== Segment start ==

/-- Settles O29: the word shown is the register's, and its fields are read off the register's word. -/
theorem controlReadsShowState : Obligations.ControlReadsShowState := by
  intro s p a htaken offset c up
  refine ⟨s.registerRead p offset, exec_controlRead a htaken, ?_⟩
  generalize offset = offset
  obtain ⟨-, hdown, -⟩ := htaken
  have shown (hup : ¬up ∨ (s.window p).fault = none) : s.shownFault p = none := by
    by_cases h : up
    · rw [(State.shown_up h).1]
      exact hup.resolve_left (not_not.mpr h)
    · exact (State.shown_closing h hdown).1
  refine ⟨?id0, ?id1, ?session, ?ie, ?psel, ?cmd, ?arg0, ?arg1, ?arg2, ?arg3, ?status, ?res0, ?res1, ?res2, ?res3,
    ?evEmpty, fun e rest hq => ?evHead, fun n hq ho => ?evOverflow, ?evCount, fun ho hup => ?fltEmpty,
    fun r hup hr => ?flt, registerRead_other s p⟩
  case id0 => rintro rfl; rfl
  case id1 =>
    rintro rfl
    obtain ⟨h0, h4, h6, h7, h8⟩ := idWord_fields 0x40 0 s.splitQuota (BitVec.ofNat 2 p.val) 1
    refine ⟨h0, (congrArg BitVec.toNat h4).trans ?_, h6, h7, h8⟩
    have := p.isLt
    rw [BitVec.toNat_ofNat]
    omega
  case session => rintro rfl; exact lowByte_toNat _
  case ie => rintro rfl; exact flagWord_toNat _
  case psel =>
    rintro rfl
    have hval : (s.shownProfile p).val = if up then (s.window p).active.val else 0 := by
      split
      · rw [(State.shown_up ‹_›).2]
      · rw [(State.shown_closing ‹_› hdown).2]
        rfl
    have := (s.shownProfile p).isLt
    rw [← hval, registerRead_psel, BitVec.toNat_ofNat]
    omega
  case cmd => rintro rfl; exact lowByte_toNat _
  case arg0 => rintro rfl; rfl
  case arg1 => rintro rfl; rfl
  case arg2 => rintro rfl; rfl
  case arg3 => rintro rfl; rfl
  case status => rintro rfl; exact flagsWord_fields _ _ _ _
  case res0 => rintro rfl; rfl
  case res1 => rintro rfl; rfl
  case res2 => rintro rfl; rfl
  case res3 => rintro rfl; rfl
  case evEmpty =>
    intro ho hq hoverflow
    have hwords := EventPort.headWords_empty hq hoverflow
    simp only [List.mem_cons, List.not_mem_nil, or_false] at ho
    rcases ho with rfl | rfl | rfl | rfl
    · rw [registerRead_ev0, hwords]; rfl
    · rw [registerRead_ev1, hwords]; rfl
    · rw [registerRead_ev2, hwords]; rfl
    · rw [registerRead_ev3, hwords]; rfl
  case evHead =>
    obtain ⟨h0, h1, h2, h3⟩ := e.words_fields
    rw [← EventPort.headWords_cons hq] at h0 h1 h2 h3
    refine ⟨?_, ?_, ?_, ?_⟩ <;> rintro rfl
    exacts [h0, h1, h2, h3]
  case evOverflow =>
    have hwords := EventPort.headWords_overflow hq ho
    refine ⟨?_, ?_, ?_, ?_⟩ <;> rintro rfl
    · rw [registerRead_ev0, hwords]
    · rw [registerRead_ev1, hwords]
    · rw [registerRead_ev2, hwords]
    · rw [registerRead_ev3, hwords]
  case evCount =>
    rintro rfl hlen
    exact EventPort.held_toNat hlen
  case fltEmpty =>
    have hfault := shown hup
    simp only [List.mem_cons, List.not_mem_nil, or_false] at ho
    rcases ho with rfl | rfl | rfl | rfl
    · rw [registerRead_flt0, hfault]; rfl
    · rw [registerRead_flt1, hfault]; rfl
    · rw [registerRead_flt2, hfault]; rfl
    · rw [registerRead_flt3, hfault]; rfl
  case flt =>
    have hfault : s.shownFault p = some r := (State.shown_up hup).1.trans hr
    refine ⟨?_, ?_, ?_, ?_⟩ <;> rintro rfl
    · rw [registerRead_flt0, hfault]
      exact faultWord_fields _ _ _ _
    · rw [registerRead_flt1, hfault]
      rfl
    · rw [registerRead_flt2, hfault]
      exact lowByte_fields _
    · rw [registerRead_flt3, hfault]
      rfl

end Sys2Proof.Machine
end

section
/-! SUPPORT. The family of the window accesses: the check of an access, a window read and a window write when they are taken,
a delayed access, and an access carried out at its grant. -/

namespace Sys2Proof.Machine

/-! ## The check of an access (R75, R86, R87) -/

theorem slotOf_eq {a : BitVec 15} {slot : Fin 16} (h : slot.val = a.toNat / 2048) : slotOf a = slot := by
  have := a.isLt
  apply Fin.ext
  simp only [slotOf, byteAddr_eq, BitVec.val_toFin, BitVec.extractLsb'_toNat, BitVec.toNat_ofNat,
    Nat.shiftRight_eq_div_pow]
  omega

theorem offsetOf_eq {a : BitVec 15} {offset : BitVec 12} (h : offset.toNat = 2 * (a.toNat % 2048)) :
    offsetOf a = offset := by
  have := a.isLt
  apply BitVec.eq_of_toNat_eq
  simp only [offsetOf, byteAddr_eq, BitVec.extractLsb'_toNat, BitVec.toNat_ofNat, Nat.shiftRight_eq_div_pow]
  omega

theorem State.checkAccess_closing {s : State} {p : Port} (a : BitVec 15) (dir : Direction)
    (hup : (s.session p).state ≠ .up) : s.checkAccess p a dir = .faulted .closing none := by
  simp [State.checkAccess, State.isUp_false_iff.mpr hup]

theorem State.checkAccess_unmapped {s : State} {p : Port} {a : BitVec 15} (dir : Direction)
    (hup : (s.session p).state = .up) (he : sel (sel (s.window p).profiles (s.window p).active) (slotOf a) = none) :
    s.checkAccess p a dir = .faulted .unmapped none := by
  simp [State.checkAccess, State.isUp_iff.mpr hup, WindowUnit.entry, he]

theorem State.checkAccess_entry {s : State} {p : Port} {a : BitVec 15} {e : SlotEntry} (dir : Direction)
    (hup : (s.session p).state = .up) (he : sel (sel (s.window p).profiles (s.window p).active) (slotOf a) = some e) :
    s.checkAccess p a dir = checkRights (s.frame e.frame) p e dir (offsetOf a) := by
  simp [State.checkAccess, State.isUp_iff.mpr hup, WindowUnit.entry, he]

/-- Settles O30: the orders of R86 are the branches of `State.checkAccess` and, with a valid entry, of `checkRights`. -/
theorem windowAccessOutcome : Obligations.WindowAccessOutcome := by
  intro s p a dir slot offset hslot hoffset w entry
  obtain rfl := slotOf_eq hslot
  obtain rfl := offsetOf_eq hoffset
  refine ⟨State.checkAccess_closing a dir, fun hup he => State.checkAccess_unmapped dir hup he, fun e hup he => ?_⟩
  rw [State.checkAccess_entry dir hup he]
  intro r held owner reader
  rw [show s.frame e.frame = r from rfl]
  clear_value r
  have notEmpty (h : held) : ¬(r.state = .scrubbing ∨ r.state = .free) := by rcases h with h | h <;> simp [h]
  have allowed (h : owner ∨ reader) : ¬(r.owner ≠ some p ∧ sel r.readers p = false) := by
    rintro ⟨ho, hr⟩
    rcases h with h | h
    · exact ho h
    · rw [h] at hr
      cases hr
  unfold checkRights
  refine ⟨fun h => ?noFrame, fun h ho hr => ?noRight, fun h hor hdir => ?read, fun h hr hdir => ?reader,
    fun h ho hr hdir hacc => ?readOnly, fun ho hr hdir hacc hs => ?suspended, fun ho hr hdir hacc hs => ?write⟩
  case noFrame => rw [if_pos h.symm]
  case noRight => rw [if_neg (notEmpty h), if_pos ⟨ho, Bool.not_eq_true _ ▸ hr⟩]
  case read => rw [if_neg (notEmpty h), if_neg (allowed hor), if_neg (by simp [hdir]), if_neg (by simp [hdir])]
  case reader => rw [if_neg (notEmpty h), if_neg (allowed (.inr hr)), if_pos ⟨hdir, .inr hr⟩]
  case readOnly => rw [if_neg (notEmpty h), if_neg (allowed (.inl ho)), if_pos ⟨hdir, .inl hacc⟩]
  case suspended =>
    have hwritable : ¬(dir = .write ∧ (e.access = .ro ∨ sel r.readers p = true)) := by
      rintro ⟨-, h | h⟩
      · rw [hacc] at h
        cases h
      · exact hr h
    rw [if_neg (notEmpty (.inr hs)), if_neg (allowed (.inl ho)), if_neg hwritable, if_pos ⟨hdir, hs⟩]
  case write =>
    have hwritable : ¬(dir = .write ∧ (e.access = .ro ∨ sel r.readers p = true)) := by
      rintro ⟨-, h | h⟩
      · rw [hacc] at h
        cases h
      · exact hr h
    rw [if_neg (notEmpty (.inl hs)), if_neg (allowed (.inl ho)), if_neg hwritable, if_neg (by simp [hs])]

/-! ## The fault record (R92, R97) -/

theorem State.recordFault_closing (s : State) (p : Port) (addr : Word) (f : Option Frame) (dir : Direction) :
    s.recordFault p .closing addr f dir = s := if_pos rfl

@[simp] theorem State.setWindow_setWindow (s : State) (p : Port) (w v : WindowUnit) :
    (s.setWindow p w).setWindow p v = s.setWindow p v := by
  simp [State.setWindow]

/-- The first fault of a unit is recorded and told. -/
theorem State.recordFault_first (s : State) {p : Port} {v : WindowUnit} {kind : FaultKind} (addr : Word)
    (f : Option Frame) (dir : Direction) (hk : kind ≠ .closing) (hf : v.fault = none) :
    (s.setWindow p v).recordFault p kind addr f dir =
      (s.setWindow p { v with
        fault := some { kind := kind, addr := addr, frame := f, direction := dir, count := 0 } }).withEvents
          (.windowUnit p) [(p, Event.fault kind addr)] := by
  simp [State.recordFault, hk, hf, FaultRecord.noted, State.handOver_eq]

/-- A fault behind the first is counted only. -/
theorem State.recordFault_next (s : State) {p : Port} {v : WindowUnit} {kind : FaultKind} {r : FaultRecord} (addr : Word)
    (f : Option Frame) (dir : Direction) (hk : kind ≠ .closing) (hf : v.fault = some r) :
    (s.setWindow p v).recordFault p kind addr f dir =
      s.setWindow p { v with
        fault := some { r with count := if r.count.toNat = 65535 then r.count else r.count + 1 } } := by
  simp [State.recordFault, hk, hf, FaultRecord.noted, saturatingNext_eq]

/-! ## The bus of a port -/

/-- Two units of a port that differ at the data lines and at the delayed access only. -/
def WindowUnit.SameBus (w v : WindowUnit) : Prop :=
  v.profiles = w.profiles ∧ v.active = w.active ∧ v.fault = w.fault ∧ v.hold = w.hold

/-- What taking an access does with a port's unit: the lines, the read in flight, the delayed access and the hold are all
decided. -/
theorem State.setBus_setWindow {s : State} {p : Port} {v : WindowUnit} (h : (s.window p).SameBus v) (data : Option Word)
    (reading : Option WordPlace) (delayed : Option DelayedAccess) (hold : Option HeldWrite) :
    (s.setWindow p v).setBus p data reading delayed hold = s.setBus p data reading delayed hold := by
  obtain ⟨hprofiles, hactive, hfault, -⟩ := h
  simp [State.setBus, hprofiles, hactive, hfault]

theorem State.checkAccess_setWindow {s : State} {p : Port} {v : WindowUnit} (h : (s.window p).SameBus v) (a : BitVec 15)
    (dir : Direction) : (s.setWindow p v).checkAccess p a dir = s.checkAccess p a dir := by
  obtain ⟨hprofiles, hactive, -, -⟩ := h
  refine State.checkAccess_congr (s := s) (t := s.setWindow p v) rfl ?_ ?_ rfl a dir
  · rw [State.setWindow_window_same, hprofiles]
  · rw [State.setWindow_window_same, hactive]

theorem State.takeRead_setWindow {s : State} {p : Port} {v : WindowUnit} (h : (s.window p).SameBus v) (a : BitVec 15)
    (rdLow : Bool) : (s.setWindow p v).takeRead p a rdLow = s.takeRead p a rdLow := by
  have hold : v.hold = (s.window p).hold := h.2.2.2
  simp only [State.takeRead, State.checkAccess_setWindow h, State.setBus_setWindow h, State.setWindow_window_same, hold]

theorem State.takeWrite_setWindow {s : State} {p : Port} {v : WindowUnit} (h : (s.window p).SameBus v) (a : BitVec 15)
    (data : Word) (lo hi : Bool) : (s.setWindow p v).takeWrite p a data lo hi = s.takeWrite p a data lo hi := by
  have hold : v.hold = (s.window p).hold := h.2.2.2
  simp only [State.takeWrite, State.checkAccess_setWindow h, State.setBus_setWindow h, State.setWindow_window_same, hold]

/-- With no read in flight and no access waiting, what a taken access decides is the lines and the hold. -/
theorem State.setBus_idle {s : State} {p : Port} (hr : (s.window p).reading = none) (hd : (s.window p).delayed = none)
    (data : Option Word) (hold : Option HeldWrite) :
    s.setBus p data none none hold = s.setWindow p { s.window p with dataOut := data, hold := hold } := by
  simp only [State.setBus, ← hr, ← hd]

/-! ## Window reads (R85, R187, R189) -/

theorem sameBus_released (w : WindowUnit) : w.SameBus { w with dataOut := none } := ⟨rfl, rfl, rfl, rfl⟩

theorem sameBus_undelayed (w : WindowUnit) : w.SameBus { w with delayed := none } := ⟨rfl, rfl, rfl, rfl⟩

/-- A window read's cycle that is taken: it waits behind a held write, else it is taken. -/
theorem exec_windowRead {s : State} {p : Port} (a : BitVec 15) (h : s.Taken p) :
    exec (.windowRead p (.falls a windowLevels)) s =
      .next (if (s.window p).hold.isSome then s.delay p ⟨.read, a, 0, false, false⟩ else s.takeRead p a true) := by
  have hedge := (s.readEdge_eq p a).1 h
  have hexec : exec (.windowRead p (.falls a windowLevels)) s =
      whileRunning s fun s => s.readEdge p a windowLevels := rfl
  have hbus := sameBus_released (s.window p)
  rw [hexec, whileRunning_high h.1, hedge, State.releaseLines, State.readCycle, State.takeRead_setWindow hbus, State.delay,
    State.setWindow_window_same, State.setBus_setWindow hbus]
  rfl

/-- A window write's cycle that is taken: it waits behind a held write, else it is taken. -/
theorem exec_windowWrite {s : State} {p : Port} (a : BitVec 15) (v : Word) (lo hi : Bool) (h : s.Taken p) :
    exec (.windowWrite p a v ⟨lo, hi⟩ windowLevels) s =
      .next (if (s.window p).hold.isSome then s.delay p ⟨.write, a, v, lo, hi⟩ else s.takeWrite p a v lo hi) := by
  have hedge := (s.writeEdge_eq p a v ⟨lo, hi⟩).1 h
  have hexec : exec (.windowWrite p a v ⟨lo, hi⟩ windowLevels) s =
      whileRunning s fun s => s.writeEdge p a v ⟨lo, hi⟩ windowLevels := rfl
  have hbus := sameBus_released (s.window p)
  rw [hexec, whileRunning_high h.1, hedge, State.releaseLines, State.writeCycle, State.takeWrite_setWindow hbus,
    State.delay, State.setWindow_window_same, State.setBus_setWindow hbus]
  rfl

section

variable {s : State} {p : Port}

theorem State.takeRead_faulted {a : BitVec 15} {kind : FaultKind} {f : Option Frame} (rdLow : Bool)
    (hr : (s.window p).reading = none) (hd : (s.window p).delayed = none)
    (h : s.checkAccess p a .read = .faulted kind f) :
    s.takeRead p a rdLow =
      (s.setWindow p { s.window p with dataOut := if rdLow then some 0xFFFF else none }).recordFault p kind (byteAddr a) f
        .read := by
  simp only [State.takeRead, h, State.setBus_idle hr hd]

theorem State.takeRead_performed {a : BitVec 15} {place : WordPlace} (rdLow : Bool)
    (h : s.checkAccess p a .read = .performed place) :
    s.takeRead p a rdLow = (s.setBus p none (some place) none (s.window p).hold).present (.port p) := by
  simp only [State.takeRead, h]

== Segment end ==

**WHAT IS EXPECTED:**
Exactly how many lines in the listing above hold the string "extractLsb"? State the number by itself.

**ANSWER BELOW:**
2